You may have heard of the 'union boom.' The numbers tell a different story

People chant and hold signs in front of a Starbucks in New York, Thursday, Nov. 17, 2022. Starbucks workers at more than 100 U.S. stores say they're going on strike Thursday in what would be the largest labor action since a campaign to unionize the company's stores began late last year. (AP Photo/Seth Wenig)

Last year, labor unions in America looked like they were turning a corner. Employees at more than 250 Starbucks stores voted to unionize. Workers at Amazon warehouses, Trader Joe’s, and REI were joining the fight. Grad students. Uber and Lyft drivers. Even the knights, queens, and squires at Medieval Times were jousting to join a union.

Headline writers began declaring things like, “Employees everywhere are organizing” and that the United States was seeing a “union boom.” In September, the White House asserted “Organized labor appears to be having a moment.”

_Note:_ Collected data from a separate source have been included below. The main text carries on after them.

-- ==== Sys2Proof/Certificates/Slice0/Obligations.lean ====
section
/-! DEFINITION. The statements for the provers. A statement about a machine step holds for every state, so for every
`cfg = (SEED, OPS)` (rule R6); where only states a run reaches are meant, the invariant `State.Inv` is a premise. -/

open Sys2Proof Sys2Proof.Machine

/-! ### The step, decoding and encoding -/

/-- Sections 1 and 2 of 30_encoding.md: a step takes the next input word and runs the instruction it decodes to, with that
word taken off the queue and nothing else changed; with no word presented the model gives no step (log entry 2, the
model's choice). -/
def Obligations.StepRunsDecodedInstruction : Prop :=
  (∀ (s : State) (w : InWord) (rest : List InWord), s.inputs = w :: rest →
    step s = exec (decodeCmd w) { s with inputs := rest }) ∧
  (∀ s : State, s.inputs = [] → step s = .refused .noInputWord)

/-- Rule R41: the priority decode of `IN`, total over all input words, with the five fields at their bit positions. -/
def Obligations.InputWordDecodePriority : Prop :=
  ∀ w : InWord,
    (w[21] = true → decode (.cmd w) = .ok .construct) ∧
    (w[21] = false → w[20] = false → decode (.cmd w) = .ok .idle) ∧
    (w[21] = false → w[20] = true → ∀ (len : BitVec 4) (data : BitVec 15),
      (∀ i : Fin 4, len[i] = w[15 + i.val]) → (∀ i : Fin 15, data[i] = w[i.val]) →
      (w[19] = false → decode (.cmd w) = .ok (.encode len data)) ∧
      (w[19] = true → decode (.cmd w) = .ok (.decode len data)))

/-- Rule R52 (marked derived by the spec): the worked encodings, and the reading of the worked output word. -/
def Obligations.WorkedEncodings : Prop :=
  encode (encOf 0b110110#6) = .cmd 0x130036#22 ∧ decode (.cmd 0x130036#22) = .ok (.encode 6#4 0x36#15) ∧
  encode (decOf 0b11111111111#11) = .cmd 0x1D87FF#22 ∧ decode (.cmd 0x1D87FF#22) = .ok (.decode 11#4 0x7FF#15) ∧
  encode (.encode 5#4 0b10110#15) = .cmd 0x128016#22 ∧ decode (.cmd 0x128016#22) = .ok (.encode 5#4 0x16#15) ∧
  encode (.rowxor 5#3 4#3) = .oprom 0b101100#6 ∧ decode (.oprom 0x2C#6) = .ok (.rowxor 5#3 4#3) ∧
  OutWord.fault 0x11836#18 = false ∧ OutWord.rspValid 0x11836#18 = true ∧ OutWord.err 0x11836#18 = 0#2 ∧
  OutWord.status 0x11836#18 = 1#2 ∧ OutWord.pv 0x11836#18 = true ∧ OutWord.data 0x11836#18 = 0x036#11 ∧
  OutWord.payload 0x11836#18 = some 0b110110#6

/-- Section 6 of 30_encoding.md: every input word selects exactly one of the four CMD rows by `(w & mask) = match`, and
that row is the row of the instruction it decodes to. -/
def Obligations.OpcodeMapDisjointAndTotal : Prop :=
  ∀ (w : InWord) (r : OpRow), r.selects w = true ↔ (decodeCmd w).row = some r

/-- Decoding the encoding of any well-formed instruction gives it back, with every operand at every value. -/
def Obligations.DecodeOfEncodeIsIdentity : Prop :=
  ∀ i : Instr, i.wellFormed = true → decode (encode i) = .ok i

/-- The other direction, with rules R41 and R50 on ignored bits: encoding what a word decodes to gives the word back, with
the ignored bits of CONSTRUCT and IDLE cleared; and an operation-list entry that decodes is given back whole. -/
def Obligations.EncodeOfDecodeKeepsFields : Prop :=
  (∀ (w : InWord) (i : Instr), decode (.cmd w) = .ok i → encode i = .cmd
    (match i with
      | .construct => w &&& 0x200000#22
      | .idle => w &&& 0x300000#22
      | _ => w)) ∧
  (∀ (e : OpEntry) (i : Instr), decode (.oprom e) = .ok i → encode i = .oprom e)

/-- Rule R48 and the OPROM sentence of rule R50: `E = 8·src + tgt`; exactly the entries with `src ≥ 6` or `tgt ≥ 6` are
reserved, and they are 28 of the 64. -/
def Obligations.ReservedEntriesAreRejected : Prop :=
  (∀ src tgt : RowIndex, src.toNat ≤ 5 → tgt.toNat ≤ 5 →
    decode (.oprom (BitVec.ofNat 6 (8 * src.toNat + tgt.toNat))) = .ok (.rowxor src tgt)) ∧
  (∀ src tgt : RowIndex, 6 ≤ src.toNat ∨ 6 ≤ tgt.toNat →
    decode (.oprom (BitVec.ofNat 6 (8 * src.toNat + tgt.toNat))) = .error .reservedRowIndex) ∧
  ((List.range 64).countP fun n => (decodeTableWord 6 n).isNone) = 28

/-- Rule R44: data lanes at or above `len` have no effect on the state or on `OUT`. -/
def Obligations.LanesAboveLengthAreIgnored : Prop :=
  ∀ (len : BitVec 4) (d d' : BitVec 15) (s : State),
    (∀ i : Fin 15, i.val < len.toNat → d[i] = d'[i]) →
    exec (.encode len d) s = exec (.encode len d') s ∧ exec (.decode len d) s = exec (.decode len d') s

/-! ### The GF(2) multiplier -/

/-- Rule R61: `XORRED(v)` is 1 exactly when `v` has an odd number of ones, for every length, the empty sequence too. -/
def Obligations.XorRedIsOddNumberOfOnes : Prop :=
  ∀ (m : Nat) (v : BitVec m),
    xorRed v = xorList ((List.range m).map v.getLsbD) ∧ (xorRed v = true ↔ ones v % 2 = 1)

/-- Section 4 of 40_gf2_multiplier.md: `VMUL(s, M)` is the XOR of the rows of `M` selected by the ones of `s`. -/
def Obligations.VmulIsXorOfSelectedRows : Prop :=
  ∀ (a b : Nat) (s : BitVec a) (M : BMat a b),
    vmul s M = ((List.finRange a).filter fun j => s[j]).foldl (fun c j => c ^^^ M[j]) 0#b

/-- Section 5 of 40_gf2_multiplier.md: `MVMUL(M, b)` is the XOR of the columns of `M` selected by the ones of `b`, and
it is `VMUL(b, M^T)`. -/
def Obligations.MvmulIsXorOfSelectedColumns : Prop :=
  ∀ (a m : Nat) (M : BMat a m) (b : BitVec m),
    mvmul M b = ((List.finRange m).filter fun j => b[j]).foldl (fun y j => y ^^^ col M j) 0#a ∧
    mvmul M b = vmul b (transpose M)

/-- Sections 4 to 6 of 40_gf2_multiplier.md: both products are linear in the sequence operand. -/
def Obligations.ProductsAreLinear : Prop :=
  (∀ (a b : Nat) (s s' : BitVec a) (M : BMat a b), vmul (s ^^^ s') M = vmul s M ^^^ vmul s' M) ∧
  (∀ (a m : Nat) (M : BMat a m) (b b' : BitVec m), mvmul M (b ^^^ b') = mvmul M b ^^^ mvmul M b')

/-! ### ROWXOR and CONSTRUCT -/

/-- Rule R70: ROWXOR on the working matrix of the conversion under way. It completes, replaces the target row by its XOR
with the source row, leaves every other row and every other part of the state (phase, `G`, `H`, the constants, the
ports). Its entry is `8·src + tgt`, and no input word reaches it. -/
def Obligations.RowXorReplacesTargetRow : Prop :=
  ∀ (s : State) (M : GenMatrix) (src tgt : RowIndex) (hs : src.toNat ≤ 5) (ht : tgt.toNat ≤ 5), s.conv = .working M →
    ∃ M' : GenMatrix, exec (.rowxor src tgt) s = .next { s with conv := .working M' } ∧
      M'[tgt.toNat] = M[tgt.toNat] ^^^ M[src.toNat] ∧
      (∀ j : Fin 6, j.val ≠ tgt.toNat → M'[j] = M[j]) ∧
      encode (.rowxor src tgt) = .oprom (BitVec.ofNat 6 (8 * src.toNat + tgt.toNat)) ∧
      ∀ w : InWord, decode (.cmd w) ≠ .ok (.rowxor src tgt)

/-- Section 2 of 41_construct.md (the index check) and the model's reading of it (log entries 5 and 14): a row index
above 5 makes the conversion fail, whatever the working matrix; where no conversion is under way ROWXOR is refused by
name. -/
def Obligations.RowXorOutsideItsDomain : Prop :=
  (∀ (s : State) (M : GenMatrix) (src tgt : RowIndex), s.conv = .working M → 6 ≤ src.toNat ∨ 6 ≤ tgt.toNat →
    exec (.rowxor src tgt) s = .next { s with conv := .inconsistent }) ∧
  (∀ (s : State) (src tgt : RowIndex), s.conv = .idle ∨ s.conv = .inconsistent →
    exec (.rowxor src tgt) s = .refused .noConversion)

/-- Section 1 of 41_construct.md, corner cases (b) and (c): `src = tgt` zeroes the row; with `src ≠ tgt` the operation
undoes itself. -/
def Obligations.RowXorSelfZeroesElseInvolutive : Prop :=
  (∀ (M : GenMatrix) (r : RowIndex) (hr : r.toNat ≤ 5), ∃ M', rowXor M r r = some M' ∧ M'[r.toNat] = 0#10) ∧
  (∀ (M M' : GenMatrix) (src tgt : RowIndex), src ≠ tgt → rowXor M src tgt = some M' → rowXor M' src tgt = some M)

/-- Section 2 of 41_construct.md: the converter's pass is the run of the ROWXOR instructions its entries decode to, in
index order. If every entry decodes, running the decoded instructions one after the other from the working matrix `M`
ends with the working matrix that CONVERT computes; if some entry is reserved, CONVERT is `Inconsistent`. The working
matrix between two ROWXOR instructions is the model's field `conv` (log entry 5). -/
def Obligations.ConvertRunsRowXorInOrder : Prop :=
  (∀ (es : List OpEntry) (is : List Instr) (s : State) (M : GenMatrix), s.conv = .working M →
    es.map (fun e => decode (.oprom e)) = is.map .ok →
    ∃ M', convert M es = some M' ∧ execAll s is = .next { s with conv := .working M' }) ∧
  (∀ (es : List OpEntry) (M : GenMatrix), (∃ e ∈ es, decode (.oprom e) = .error .reservedRowIndex) → convert M es = none)

/-- Rule R78: CONSTRUCT completes from every state and is the pseudocode of the rule: `r <- CONVERT(SEED, OPS)`, FAULT
if `r` is `Inconsistent` or fails `SYSCHK`, else READY with `G = r` and `H = PCDERIVE(r)`; the output word is all zero
but for `fault`. The constants and the waiting input words are unchanged, and no working matrix is left (log entry 5).
Every word with `IN[21] = 1` is a CONSTRUCT. -/
def Obligations.ConstructBuildsMatricesOrFaults : Prop :=
  ∀ s : State,
    (∀ M, convert s.cfg.seed s.cfg.ops = some M → sysChk M = true →
      exec .construct s = .next { s with coder := some (.ready M (pcDerive M)), conv := .idle, out := some 0x00000#18 }) ∧
    ((convert s.cfg.seed s.cfg.ops = none ∨ ∃ M, convert s.cfg.seed s.cfg.ops = some M ∧ sysChk M = false) →
      exec .construct s = .next { s with coder := some .fault, conv := .idle, out := some 0x20000#18 }) ∧
    ∀ w : InWord, w[21] = true → decode (.cmd w) = .ok .construct

/-- Rule R24: after a step whose input has `rst = 1` the state is, for every previous state, the one the table gives; and
`State.reset` is that state for the constants of the block as built. -/
def Obligations.ResetStepLeavesTableState : Prop :=
  (∀ (s : State) (w : InWord) (rest : List InWord), s.inputs = w :: rest → w[21] = true →
    ∃ t, step s = .next t ∧ t.cfg = s.cfg ∧
      (wfSys s.cfg = true → ∃ M, convert s.cfg.seed s.cfg.ops = some M ∧ sysChk M = true ∧
        t.coder = some (.ready M (pcDerive M)) ∧ t.out = some 0x00000#18) ∧
      (wfSys s.cfg = false → t.coder = some .fault ∧ t.out = some 0x20000#18)) ∧
  ((∃ M, convert State.reset.cfg.seed State.reset.cfg.ops = some M ∧ sysChk M = true ∧
      State.reset.coder = some (.ready M (pcDerive M)) ∧ State.reset.out = some 0x00000#18) ∨
    (wfSys State.reset.cfg = false ∧ State.reset.coder = some .fault ∧ State.reset.out = some 0x20000#18))

/-- Rule R76 (marked derived by the spec): CONSTRUCT ends in READY exactly when `WF_SYS(cfg)` holds, that is when
CONVERT returns a matrix and `SYSCHK` holds of it. -/
def Obligations.ReadyExactlyWhenWfSys : Prop :=
  ∀ s : State,
    (wfSys s.cfg = true ↔ ∃ M, convert s.cfg.seed s.cfg.ops = some M ∧ sysChk M = true) ∧
    ∃ t, exec .construct s = .next t ∧ (t.phase = false ↔ wfSys s.cfg = true)

/-- Rule R136 (marked derived by the spec): the state `(phase, G, H)` after a reset step is a function of `cfg` alone,
the same from every previous state; a second reset changes nothing, and a reset in the middle of a run (a state that
meets the invariant) changes nothing but that its step produces no response. -/
def Obligations.ConstructIsHistoryFree : Prop :=
  (∀ s s' : State, s.cfg = s'.cfg →
    ∃ t t', exec .construct s = .next t ∧ exec .construct s' = .next t' ∧ t.coder = t'.coder ∧ t.out = t'.out ∧
      exec .construct t = .next t) ∧
  (∀ (s : State) (c : Coder), s.Inv → s.coder = some c →
    ∃ o, exec .construct s = .next { s with out := some o } ∧ OutWord.rspValid o = false)

/-- Section 4 of 41_construct.md, corner case (f): a reserved entry anywhere in the list makes construction end in
FAULT. -/
def Obligations.ReservedEntryAnywhereFaults : Prop :=
  ∀ (s : State) (e : OpEntry), e ∈ s.cfg.ops → 6 ≤ (OpEntry.src e).toNat ∨ 6 ≤ (OpEntry.tgt e).toNat →
    ∃ t, exec .construct s = .next t ∧ t.coder = some .fault ∧ t.out = some 0x20000#18

/-- Section 1 of 41_construct.md, corner case (b): a list with an entry `src = tgt` ends in FAULT, wherever the entry
stands and whatever the seed (the rank argument). -/
def Obligations.SelfXorEntryFaults : Prop :=
  ∀ (s : State) (e : OpEntry), e ∈ s.cfg.ops → OpEntry.src e = OpEntry.tgt e →
    ∃ t, exec .construct s = .next t ∧ t.coder = some .fault ∧ t.out = some 0x20000#18

/-- Section 2 of 41_construct.md: every list that passes the structural check on one seed yields the same matrices. -/
def Obligations.MatricesDependOnlyOnSeed : Prop :=
  ∀ (s s' t t' : State) (G G' : GenMatrix) (H H' : CheckMatrix), s.cfg.seed = s'.cfg.seed →
    exec .construct s = .next t → t.coder = some (.ready G H) →
    exec .construct s' = .next t' → t'.coder = some (.ready G' H') → G = G' ∧ H = H'

/-- Rule R77: `H = PCDERIVE(G)` element by element, and its columns: column `j` of `H` is row `j` of `P`, and column
`6+u` is the unit sequence with its 1 at index `u`. -/
def Obligations.PcDeriveBlocks : Prop :=
  ∀ G : GenMatrix,
    (∀ (j : Fin 6) (c : Fin 4), (parityBlock G).bit j c = G.bit j (Fin.natAdd 6 c)) ∧
    (∀ (t : Fin 4) (j : Fin 6), (pcDerive G).bit t (Fin.castLE (by omega) j) = G.bit j (Fin.natAdd 6 t)) ∧
    (∀ t u : Fin 4, (pcDerive G).bit t (Fin.natAdd 6 u) = decide (u = t)) ∧
    (∀ j : Fin 6, col (pcDerive G) (Fin.castLE (by omega) j) = (parityBlock G)[j]) ∧
    (∀ u : Fin 4, col (pcDerive G) (Fin.natAdd 6 u) = BitVec.ofFnLE fun t => decide (t = u))

/-- Rules R13 and R14: the forms of `G` and `H` in READY. -/
def Obligations.ReadyMatricesHaveSystematicForm : Prop :=
  ∀ (s : State) (G : GenMatrix) (H : CheckMatrix), s.Inv → s.coder = some (.ready G H) →
    (∀ j i : Fin 6, G.bit j (Fin.castLE (by omega) i) = decide (i = j)) ∧
    (∀ (t : Fin 4) (j : Fin 6), H.bit t (Fin.castLE (by omega) j) = G.bit j (Fin.natAdd 6 t)) ∧
    (∀ t u : Fin 4, H.bit t (Fin.natAdd 6 u) = decide (u = t))

/-- Rule R19 (marked derived by the spec): whenever `phase = READY`, `G · H^T = 0`, and every codeword's syndrome is the
zero vector. -/
def Obligations.GeneratorTimesCheckTransposeIsZero : Prop :=
  ∀ (s : State) (G : GenMatrix) (H : CheckMatrix), s.Inv → s.coder = some (.ready G H) →
    (∀ (j : Fin 6) (t : Fin 4), dot G[j] H[t] = false) ∧ ∀ v : SourceWord, mvmul H (vmul v G) = 0#4

/-- Section 5 of 41_construct.md: for a matrix that passes `SYSCHK`, the columns of `H` are pairwise distinct and non-zero
exactly when the six rows of `P` are pairwise distinct and each has at least two ones. -/
def Obligations.ColumnDistinctnessInTermsOfParityRows : Prop :=
  ∀ G : GenMatrix, columnsDistinct (pcDerive G) = true ↔
    (∀ j j' : Fin 6, j ≠ j' → (parityBlock G)[j] ≠ (parityBlock G)[j']) ∧ (∀ j : Fin 6, 2 ≤ ones (parityBlock G)[j])

/-! ### ENCODE -/

/-- Rule R86, bit by bit: in READY, ENCODE of an operand of length 6 completes and changes nothing but the output word,
which has `rsp_valid = 1`, the other control fields zero, the ten sums of products in lanes 0 to 9 and their XOR in lane
10. Its encoding is `IN[21:19] = 0b010`, then `len`, then `data`. -/
def Obligations.EncodeMultipliesByGenerator : Prop :=
  ∀ (s : State) (G : GenMatrix) (H : CheckMatrix) (data : BitVec 15), s.coder = some (.ready G H) →
    ∃ o : OutWord, exec (.encode 6#4 data) s = .next { s with out := some o } ∧
      o.extractLsb' 11 7 = 0b0100000#7 ∧
      (∀ i : Fin 10, o[i.val] = xorList [data[0] && G.bit 0 i, data[1] && G.bit 1 i, data[2] && G.bit 2 i,
        data[3] && G.bit 3 i, data[4] && G.bit 4 i, data[5] && G.bit 5 i]) ∧
      o[10] = xorList [o[0], o[1], o[2], o[3], o[4], o[5], o[6], o[7], o[8], o[9]] ∧
      decode (.cmd (0b010#3 ++ 6#4 ++ data)) = .ok (.encode 6#4 data)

However, the Bureau of Labor Statistics recently released its union data for 2022. And their data shows that — far from a resurgence — the share of American workers in a union has continued to decline. Last year, the union membership rate fell by 0.2 percentage points to 10.1% — the lowest on record. This was the second year in a row that the union rate fell. Only one in ten American workers is now in a union, down from nearly one in three workers during the heyday of unions back in the 1950s.